526.5 Live Scorpions
February 24, 2020 8:24 AM   Subscribe

 
526.7 Dead Animals or Parts of Animals
posted by logicpunk at 8:28 AM on February 24, 2020


Only queen honeybees may be shipped by air transportation.

As is befitting nobility.
posted by Fizz at 8:29 AM on February 24, 2020 [17 favorites]




I'm not sure how that half scorpion is still alive.
posted by madcaptenor at 8:38 AM on February 24, 2020 [1 favorite]


Each queen honeybee shipped via air transportation may be accompanied by up to eight attendant honeybees.

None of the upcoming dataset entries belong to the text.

/-- From RETENTION to ON what the domain kept goes on (06 R199). -/
theorem Dev.transEnds_of_retention {d e : Dev} {t : Trans} {bad : List Nat} (h : d.MayEnd t) (hto : t.target = .on)
    (hreset : t.isReset = false) (hfrom : (d.dom t.dom).st = .retention) (he : e = d.advanceTo (t.start + d.transCk t)) :
    d.transEnds bad =
      ((((e.transOver t.dom .on false).resumes t.dom).claimsBack t.dom).tellsEnd t.dom).nvLoadBegins t.dom := by
  obtain ⟨running, begun, pllRuns, clocked, kept⟩ := h
  subst he
  simp [Dev.transEnds, Dev.transDrains_to_on hto, Dev.claimsBack, Dev.tellsEnd, Dev.nvLoadBegins, running, begun, pllRuns, clocked, kept,
    hto, hreset, hfrom]

/-- To RETENTION the domain leaves what it held (06 R201). -/
theorem Dev.transEnds_to_retention {d e : Dev} {t : Trans} {bad : List Nat} (h : d.MayEnd t) (hto : t.target = .retention)
    (hreset : t.isReset = false) (hfrom : (d.dom t.dom).st = .on) (he : e = d.advanceTo (t.start + d.transCk t)) :
    d.transEnds bad = ((e.drainEnds t).transOver t.dom .retention false).tellsEnd t.dom := by
  obtain ⟨running, begun, pllRuns, clocked, kept⟩ := h
  subst he
  have drains : d.transDrains t = true := Dev.transDrains_from_on hfrom (by simp [hto])
  cases hd : t.drained <;>
    simp [Dev.transEnds, drains, Dev.drainEnds, Dev.tellsEnd, running, begun, pllRuns, clocked, kept, hto, hreset, hd]

/-- To OFF the domain leaves what it held, which is gone, with CORE what is staged too (06 R201; 07 Table 7.2). -/
theorem Dev.transEnds_to_off {d e : Dev} {t : Trans} {bad : List Nat} (h : d.MayEnd t) (hto : t.target = .off)
    (hreset : t.isReset = false) (hfrom : (d.dom t.dom).st ≠ .off) (he : e = d.advanceTo (t.start + d.transCk t)) :
    d.transEnds bad =
      (let f := ((e.drainEnds t).transOver t.dom .off false).goesOff t.dom
       (if t.dom = 1 then f.stagedGone else f).tellsEnd t.dom) := by
  obtain ⟨running, begun, pllRuns, clocked, kept⟩ := h
  subst he
  have leaves : (d.transDrains t || (d.dom t.dom).st == .retention) = true := by
    cases hst : (d.dom t.dom).st with
    | off => exact absurd hst hfrom
    | retention => simp
    | on => simp [Dev.transDrains_from_on hst, hto]
  cases hd : t.drained <;>
    simp [Dev.transEnds, Dev.drainEnds, Dev.tellsEnd, running, begun, pllRuns, clocked, kept, hto, hreset, leaves, hd]

/-- A domain reset, of another domain than CORE, NVM and PM0, leaves, loses and starts up again in one (07 R250). -/
theorem Dev.transEnds_of_reset {d e : Dev} {t : Trans} {bad : List Nat} (h : d.MayEnd t) (hto : t.target = .on)
    (hreset : t.isReset = true) (hcore : t.dom ≠ 1) (hnvm : t.dom ≠ 2) (hpm : t.dom ≠ 3)
    (he : e = d.advanceTo (t.start + d.transCk t)) :
    d.transEnds bad =
      (((((e.drainEnds t).transOver t.dom .on false).goesOff t.dom).startsUp t.dom bad).claimsBack t.dom).tellsEnd t.dom := by
  obtain ⟨running, begun, pllRuns, clocked, kept⟩ := h
  subst he
  cases hd : t.drained <;>
    simp [Dev.transEnds, Dev.transDrains_to_on hto, Dev.drainEnds, Dev.claimsBack, Dev.tellsEnd, running, begun, pllRuns, clocked, kept,
      hto, hreset, hcore, hnvm, hpm, hd]

/-- A supply that fails within its time on the way to ON: the domain is OFF, with what it retained gone, marked failed, counted and
logged, and source 7 fires (06 R222; log entry 29). -/
theorem Dev.powerFail_of_ramp {d e : Dev} {t : Trans} (ht : d.aon.trans = some t) (hcore : t.dom ≠ 1) (hnvm : t.dom ≠ 2)
    (hto : t.target = .on) (hreset : t.isReset = false) (hbegun : t.waiting = false) (hclock : d.aon.xtalStopped = false)
    (hintime : t.pllWait = true ∨ d.ck ≤ t.start + rampCk t.dom + 1500) (he : e = d.advanceTo (t.start + rampCk t.dom + 500)) :
    d.powerFail =
      (let f := if (d.dom t.dom).st = .retention then
           (((e.leaves t.dom true false).transOver t.dom .off true).wr (0x211001 + t.dom) 0).goesOff t.dom
         else (e.transOver t.dom .off true).wr (0x211001 + t.dom) 0
       ((f.inc 0x213004).fault 0x0B 0xFF 0 t.dom 0).fire 7) := by
  subst he
  have inTime : (!t.pllWait && decide (t.start + rampCk t.dom + 500 + 1000 < d.ck)) = false := by
    rcases hintime with h | h
    · simp [h]
    · simp only [Bool.and_eq_false_imp, decide_eq_false_iff_not]
      omega
  by_cases hret : (d.dom t.dom).st = .retention <;>
    simp [Dev.powerFail, ht, hbegun, hreset, hto, inTime, hclock, hcore, hnvm, hret]
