-- ==== Sys2Proof/Laws/Operands.lean ====
section
/-! SUPPORT. The laws of the operand forms: the adapter is a permutation of each 4-byte group, and the bounds of
00_scope.md R7. -/

namespace Sys2Proof.Machine

/-! ## The byte-order adapter -/

@[simp] theorem phys_phys (l : Nat) : phys (phys l) = l := by simp [phys]

theorem phys_inj {l k : Nat} (h : phys l = phys k) : l = k := by
  simpa using congrArg phys h

@[simp] theorem phys_eq_phys {l k : Nat} : phys l = phys k ↔ l = k := ⟨phys_inj, congrArg phys⟩

theorem phys_eq_iff {l p : Nat} : phys l = p ↔ l = phys p :=
  ⟨fun h => by rw [← h, phys_phys], fun h => by rw [h, phys_phys]⟩

/-- The adapter stays within the aligned 4-byte group of its index (00_scope.md R5). -/
theorem phys_group (l : Nat) : phys l / 4 = l / 4 := by
  have := Nat.xor_div_two_pow (a := l) (b := swapMask) (n := 2)
  simpa [phys, swapMask] using this

/-- The place within the group depends on the place within the group alone. -/
theorem phys_place (l : Nat) : phys l % 4 = phys (l % 4) % 4 := by
  have h := Nat.xor_mod_two_pow (a := l) (b := swapMask) (n := 2)
  have h' := Nat.xor_mod_two_pow (a := l % 4) (b := swapMask) (n := 2)
  simp only [phys, show (2 : Nat) ^ 2 = 4 from rfl, Nat.mod_mod] at *
  omega

/-- An aligned base passes through the adapter. -/
theorem phys_add {base : Nat} (hb : base % 4 = 0) (j : Nat) : phys (base + j) = base + phys j := by
  have h := phys_group (base + j)
  have h' := phys_group j
  have p := phys_place (base + j)
  have p' := phys_place j
  rw [show (base + j) % 4 = j % 4 by omega] at p
  omega

/-- The adapter maps the index range of a buffer whose size is a multiple of 4 onto itself (00_scope.md R5). -/
theorem phys_lt {l size : Nat} (hsize : size % 4 = 0) : phys l < size ↔ l < size := by
  have := phys_group l
  omega

/-- The adapter maps a block of whole 4-byte groups onto itself. -/
theorem phys_mem_block {l base n : Nat} (hb : base % 4 = 0) (hn : n % 4 = 0) :
    (base ≤ phys l ∧ phys l < base + n) ↔ (base ≤ l ∧ l < base + n) := by
  have := phys_group l
  omega

theorem bufferAddress_inj_phys {h l k : Nat} (e : bufferAddress h (phys l) = bufferAddress h (phys k)) : l = k :=
  phys_inj (by simpa [bufferAddress] using e)

/-- Buffers of different handles do not overlap. -/
theorem bufferAddress_inj {h h' p p' : Nat} (hp : p < Config.flashramSize) (hp' : p' < Config.flashramSize)
    (e : bufferAddress h p = bufferAddress h' p') : h = h' ∧ p = p' := by
  simp only [bufferAddress, Config.flashramSize] at *
  omega

/-! ## Offsets, counts and addresses -/

@[simp] theorem pageOffset_toNat (page : BitVec 16) : (pageOffset page).toNat = page.toNat * 128 := by
  have := page.isLt
  simp only [pageOffset, Config.pageSize, BitVec.toNat_ofNat]
  omega

/-- The page offset is aligned and at most 0x7FFF80 (00_scope.md R7, 10_state.md R32). -/
theorem pageOffset_bounds (page : BitVec 16) :
    (pageOffset page).toNat % 128 = 0 ∧ (pageOffset page).toNat ≤ 0x7FFF80 := by
  have := page.isLt
  rw [pageOffset_toNat]
  omega

/-- `count` is 1 to 0x01000000 (00_scope.md R7). -/
theorem dmaCount_bounds (length : Word) : 1 ≤ dmaCount length ∧ dmaCount length ≤ 0x01000000 := by
  have : (length &&& 0x00FFFFFF#32).toNat ≤ 0x00FFFFFF := by
    rw [BitVec.toNat_and]; exact Nat.and_le_right
  unfold dmaCount
  omega

theorem dmaCount_toNat (length : Word) : dmaCount length = length.toNat % 0x01000000 + 1 := by
  rw [dmaCount, BitVec.toNat_and]
  exact congrArg (· + 1) (Nat.and_two_pow_sub_one_eq_mod length.toNat 24)

/-- `src_base` is even and at most 0x1FFFE (00_scope.md R7, 20_memory.md R55). -/
theorem dmaSource_bounds (flashAddr : Word) : dmaSource flashAddr % 2 = 0 ∧ dmaSource flashAddr ≤ 0x1FFFE := by
  have : (flashAddr &&& 0x0000FFFF#32).toNat ≤ 0xFFFF := by
    rw [BitVec.toNat_and]; exact Nat.and_le_right
  unfold dmaSource
  omega

theorem dmaSource_toNat (flashAddr : Word) : dmaSource flashAddr = flashAddr.toNat % 0x10000 * 2 := by
  rw [dmaSource, BitVec.toNat_and]
  exact congrArg (· * 2) (Nat.and_two_pow_sub_one_eq_mod flashAddr.toNat 16)

theorem addressValid_iff (address : Word) : addressValid address = true ↔ address.toNat % 0x10000 = 0 := by
  have e : (address &&& 0x0000FFFF#32).toNat = address.toNat % 0x10000 := by
    rw [BitVec.toNat_and]; exact Nat.and_two_pow_sub_one_eq_mod address.toNat 16
  rw [addressValid, beq_iff_eq, ← BitVec.toNat_inj, e]
  rfl

end Sys2Proof.Machine
end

We've gotten ants through the mail for an ant farm, and preserved dead animals for dissection (frog, worm, cricket, crayfish &c). A friend of mine has received honeybees, and baby chicks. The baby chicks were something of a surprise to me.

For some reason this:

Dead animals or parts of animals include two groups of items:
Group A: Items that need to be refrigerated.
Group B: Items that must be dried.


reminded me of Borges and the taxonomy he drew from the imaginary book, The Celestial Emporium of Benevolent Knowledge, which many of you will, I am sure, have seen before. Something about the cadence of it.
animals are divided into:

1. those that belong to the Emperor,
2. embalmed ones,
3. those that are trained,
4. suckling pigs,
5. mermaids,
6. fabulous ones,
7. stray dogs,
8. those included in the present classification,
9. those that tremble as if they were mad,
10. innumerable ones,
11. those drawn with a very fine camelhair brush,
12. others,
13. those that have just broken a flower vase,
14. those that from a long way off look like flies.
Any of these may be shipped for $4.61 in Canadian money. Postage must be paid in exact change. They must be shipped only by water. Those that belong to the emperor may have up to 8 attendant animals.
posted by Orlop at 8:41 AM on February 24, 2020 [22 favorites]


Depends on which half.
posted by Huffy Puffy at 8:42 AM on February 24, 2020 [1 favorite]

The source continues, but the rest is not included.